Only one portion of the data is to be written out: from the line bearing "none else s)" through the line bearing "else addNodes n0". Write it exactly as it appears.

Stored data
┌────────
-- ==== Sys2Proof/Machine/Tree.lean ====
section
/-! DEFINITION. Token trees (R217 to R226), the caddy (R227 to R230) and the radix walker (R231 to R236). -/

namespace Sys2Proof.Machine

open Sys2Proof

/-! ## Trees (R217, R218) -/

/-- Node `i` and its ancestors, deepest first; `fuel` bounds the path (R218). -/
def Tree.up (t : Tree) : Nat → Nat → List Nat
  | 0, _ => []
  | fuel + 1, i => i :: (match (t.nodes[i]?).bind (·.parent) with
    | some p => t.up fuel p
    | none => [])

/-- anc(i) in ascending depth. -/
def Tree.path (t : Tree) (i : Nat) : List Nat := (t.up (t.nodes.length) i).reverse

/-- The length of the chain 0, 1, ... from the root (R223). -/
def Tree.chain (t : Tree) : Nat :=
  (t.nodes.zipIdx.takeWhile (fun (x, i) => match x.parent with
    | none => i = 0
    | some p => p + 1 = i)).length

/-- The checks of a TREE word: alignment, the other TREE words of the convoy, of which the second fails where any changes its tree (R220),
then allocation in field order; `pre` is a written group in vd, `post` a group read through vb, `masks` what it writes. -/
def State.checkTree (s : State) (t : BitVec 5) (changing : Bool) (pre post : List Grp) (masks : List Nat) : State :=
  let gs := pre ++ post
  match gs.find? (fun g => g.reg % g.align ≠ 0) with
  | some g => s.illegal 4 g.reg
  | none =>
    let clash := 0 < s.cv.trees.1 && (changing || s.cv.trees.2)
    if clash || gs.any s.badChunk || gs.any s.badBound || s.breaksWhole gs masks then s.illegal 7 0
    else
      let s := s.onCv (fun c => { c with trees := (c.trees.1 + 1, c.trees.2 || changing) })
      match (pre.flatMap Grp.list).find? (fun r => s.th.nregs ≤ r) with
      | some r => s.allocFault 0 r
      | none =>
        if t.toNat ≠ s.th.slot then s.allocFault 2 t.toNat
        else match (post.flatMap Grp.list).find? (fun r => s.th.nregs ≤ r) with
          | some r => s.allocFault 0 r
          | none => s

/-- A changing word acts: its convoy issued with vstart 0 (R220). -/
def State.changesTree (s : State) : Bool := s.cv.vstart0 = 0

/-- A changing word's effect: the tree and, with a scalar destination, its result; both stand under R220. -/
def State.setTree (s : State) (t : Tree) (d : Option (BitVec 5 × Nat)) : State :=
  let s := (s.onTh (fun x => { x with tree := t })).keepStanding (.tree t)
  match d with
  | some (r, v) =>
    let s := s.setReg r (BitVec.ofNat 64 v)
    s.keepStanding (.sreg r.toNat (s.reg r))
  | none => s

/-- TTCLR (R221). -/
def execTtclr (t b : BitVec 5) (s : State) : Result :=
  let s := s.checkTree t true [] [] []
  .next (if s.goes && s.changesTree then s.setTree ⟨(s.reg b).setWidth 40, []⟩ none else s)

/-- TTADD's loop over elements (R221): the nodes so far and the count added. -/
def addNodes (n0 : Nat) : List (Nat × Int) → List TreeNode → Nat → List TreeNode × Nat
  | [], nodes, m => (nodes, m)
  | (e, q) :: rest, nodes, m =>
    if nodes.length = 64 || !(q == -1 || (0 ≤ q && q < (n0 + e : Nat))) then (nodes, m)
    else addNodes n0 rest (nodes ++ [⟨if q = -1 then none else some q.toNat, nodes.length⟩]) (m + 1)

/-- TTADD (R221). A resumed word consumes what is left of its chunk and changes nothing (R169, R220, log 42). -/
def execTtadd (d t b : BitVec 5) (s : State) : Result :=
  let gb := s.grp b .source
  let s := s.checkTree t true [] [gb] []
  let s := if s.goes then (s.consumeWhole [gb]).noteWhole [gb] [] else s
  .next (if !s.goes || !s.changesTree then s
      else
        let tr := s.th.tree
        let qs := (List.range s.vl).map (fun e => (e, toSigned s.sew (s.elem b.toNat e s.sew)))
        let (nodes, m) := addNodes tr.nodes.length qs tr.nodes 0
        s.setTree { tr with nodes := nodes } (some (d, m)))

/-- TTPRUNE (R222). -/
def execTtprune (d t b : BitVec 5) (s : State) : Result :=
  let s := s.checkTree t true [] [] []
  .next (if !s.goes || !s.changesTree then s
      else
        let tr := s.th.tree
        let x := (s.reg b).toNat
        if tr.nodes.length ≤ x then s.setTree { tr with nodes := [] } (some (d, 0))
        else
          let path := tr.path x
          let nodes := path.zipIdx.map (fun (a, j) =>
            (⟨if j = 0 then none else some (j - 1), ((tr.nodes[a]?).map (·.origin)).getD 0⟩ : TreeNode))
          s.setTree { tr with nodes := nodes } (some (d, path.length)))

/-- TTCOMMIT (R223). -/
def execTtcommit (d t b : BitVec 5) (s : State) : Result :=
  let s := s.checkTree t true [] [] []
  .next (if !s.goes || !s.changesTree then s
      else
        let tr := s.th.tree
        let c := min (s.reg b).toNat tr.chain
        s.setTree ⟨BitVec.ofNat 40 (min (tr.base.toNat + c) (2 ^ 40 - 1)), []⟩ (some (d, c)))

/-- TTMASK: bits 0 to vl - 1, whatever vstart holds, then the tail (R224). -/
def execTtmask (d t b : BitVec 5) (s : State) : Result :=
  let s := s.checkTree t false [] [] [d.toNat]
  .next (if !s.goes || s.vl = 0 then s
    else
      let tr := s.th.tree
      let o := (s.reg b).toNat
      let s := (List.range s.vl).foldl (fun s i =>
        s.onTh (fun x => x.putMaskBit d.toNat i (i < tr.nodes.length && o ≤ i && (tr.path i).contains (i - o)))) s
      if s.ta then s.maskFrom d.toNat s.vl true else s)

/-- A vector result of a TREE word: values for the first elements, all-ones for the others below vl, then the tail (R225). -/
def State.treeVector (s : State) (d : BitVec 5) (vals : List Nat) : State :=
  if s.vl = 0 then s
  else
    let n := s.sew
    let s := (List.range s.vl).foldl (fun s e => s.putElem d.toNat e n ((vals[e]?).getD (2 ^ n - 1))) s
    let s := if s.ta then s.onesFrom d.toNat s.vl n s.lmul else s
    s.emitWhole d.toNat 0 true

/-- TTPOS (R225). -/
def execTtpos (d t : BitVec 5) (s : State) : Result :=
  let s := s.checkTree t false [s.grp d .dest] [] []
  let tr := s.th.tree
  .next (if s.goes then
    s.treeVector d ((List.range tr.nodes.length).map (fun i => tr.base.toNat + (tr.path i).length - 1))
  else s)

/-- TTPATH (R225). -/
def execTtpath (d t b : BitVec 5) (s : State) : Result :=
  let s := s.checkTree t false [s.grp d .dest] [] []
  let tr := s.th.tree
  let x := (s.reg b).toNat
  .next (if s.goes then
    s.treeVector d (if x < tr.nodes.length then (tr.path x).map (fun i => ((tr.nodes[i]?).map (·.origin)).getD 0) else [])
  else s)

/-- TTCOUNT (R225). -/
def execTtcount (d t : BitVec 5) (s : State) : Result :=
  let s := s.checkTree t false [] [] []
  .next (if s.goes then s.setReg d (BitVec.ofNat 64 (s.th.tree.base.toNat * 256 + s.th.tree.nodes.length)) else s)

/-! ## The caddy (R227, R229, R236) -/

/-- The block that gives way to a new one in its set: the oldest unprotected, else the oldest (R229). -/
def caddyVictim (l : List CaddyBlock) : Option CaddyBlock :=
  let oldest (xs : List CaddyBlock) : Option CaddyBlock := match xs with
    | [] => none
    | x :: t => some (t.foldl (fun b y => if y.age < b.age then y else b) x)
  (oldest (l.filter (fun b => !b.protect))).orElse (fun _ => oldest l)

/-- The set of 16 ways that a block falls in (R227); the hash is free (log 36). -/
def setOf (tag : Nat) : Nat := Config.caddySet tag % 4096

/-- A 16 KiB block becomes resident in a die's caddy, its protect bit set or cleared, or left as it is (R229). DESIGN CHOICE (log 73): a
block's age is renewed here, when KVWALK or KVHINT makes it resident or names it again, and not when it serves an access. -/
def State.touchCaddy (s : State) (d addr : Nat) (protect : Option Bool) : State :=
  s.onDie d (fun x =>
    let tag := addr / 16384
    let now := x.caddy.foldl (fun m b => max m (b.age + 1)) 0
    match x.caddy.find? (·.tag == tag) with
    | some b => { x with caddy := { b with protect := protect.getD b.protect, age := now } :: x.caddy.filter (·.tag != tag) }
    | none =>
      let ways := x.caddy.filter (fun b => setOf b.tag == setOf tag)
      let l := if ways.length < 16 then x.caddy else match caddyVictim ways with
        | some v => x.caddy.filter (·.tag != v.tag)
        | none => x.caddy
      { x with caddy := ⟨tag, 0, protect.getD false, now⟩ :: l })

/-- A resident block loses its protection and its copy (R236). DESIGN CHOICE (log 73): it stays resident, its tag kept, with no valid
sector. -/
def State.dropCaddy (s : State) (d addr : Nat) : State :=
  s.onDie d (fun x => { x with caddy := updWhere (fun b => b.tag == addr / 16384) (fun b => { b with protect := false, valid := 0 }) x.caddy })

/-- What KVWALK, KVHINT and KVDROP do to a block of a caddy (R229, R236). -/
def State.actCaddy (s : State) (d addr : Nat) : CaddyAct → State
  | .touch p => s.touchCaddy d addr p
  | .drop => s.dropCaddy d addr

/-- The memory of a device that an accessed place is, as a global physical address: HBM or the capacity tier (R227). -/
def memoryAt : Target → Option Nat
  | .cluster _ a => if a % 2 ^ 43 < 7 * 2 ^ 40 then some a else none
  | _ => none

/-- The block of a place acts in the caddy of the thread's die, for element `e`. -/
def State.caddyFor (s : State) (t : Target) (act : CaddyAct) (e : Nat) : State :=
  match memoryAt t with
  | some a => if dieOf s.th.core < 8 then (s.actCaddy (dieOf s.th.core) a act).keep e (.caddy (dieOf s.th.core) a act) else s
  | none => s

/-- KVWALK makes the block of an address resident where the address translates; nothing is read, and no fault is taken (R229). -/
def State.residentBlock (s : State) (va : Word) (protect : Bool) (e : Nat) : State :=
  if !canonical va || isScratchAddr va then s
  else match s.walk none (s.rootOf s.th) va 0 (!isControl s.th.core) with
    | .leaf pte level _ =>
      s.caddyFor (targetOf (clusterOf s.th.core) (pte.extractLsb' 6 2).toNat (leafPhys pte level va)) (.touch (some protect)) e
    | _ => s

/-! ## The radix walker (R231 to R235) -/

/-- Items that a KVWALK has read: address, size and value; each is read once (R235). -/
abbrev WalkItems := List (Word × Nat × Nat)

/-- Read the doublewords of a place, lowest first. -/
def State.readWide (s : State) (t : Nat → Target) : List Nat → Nat × State
  | [] => (0, s)
  | i :: rest =>
    let (lo, s) := s.readAt (t i) 8
    let (hi, s) := s.readWide t rest
    (lo + 2 ^ 64 * hi, s)

/-- An item that not every sector of holds in the cluster cache is fetched whole (R235); what is dirty stays. -/
def State.wholeItem (s : State) (cl a n : Nat) : State :=
  let p : Sector → Bool := fun x => x.cluster == cl && a / 32 ≤ x.addr && x.addr ≤ (a + n - 1) / 32
  if ((s.sectors.filter p).filter (·.filled)).length = (a + n - 1) / 32 - a / 32 + 1 then s else s.discardWhere p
└────────
:: Solution ::
  .next (if s.goes && s.changesTree then s.setTree ⟨(s.reg b).setWidth 40, []⟩ none else s)

/-- TTADD's loop over elements (R221): the nodes so far and the count added. -/
def addNodes (n0 : Nat) : List (Nat × Int) → List TreeNode → Nat → List TreeNode × Nat
  | [], nodes, m => (nodes, m)
  | (e, q) :: rest, nodes, m =>
    if nodes.length = 64 || !(q == -1 || (0 ≤ q && q < (n0 + e : Nat))) then (nodes, m)
    else addNodes n0 rest (nodes ++ [⟨if q = -1 then none else some q.toNat, nodes.length⟩]) (m + 1)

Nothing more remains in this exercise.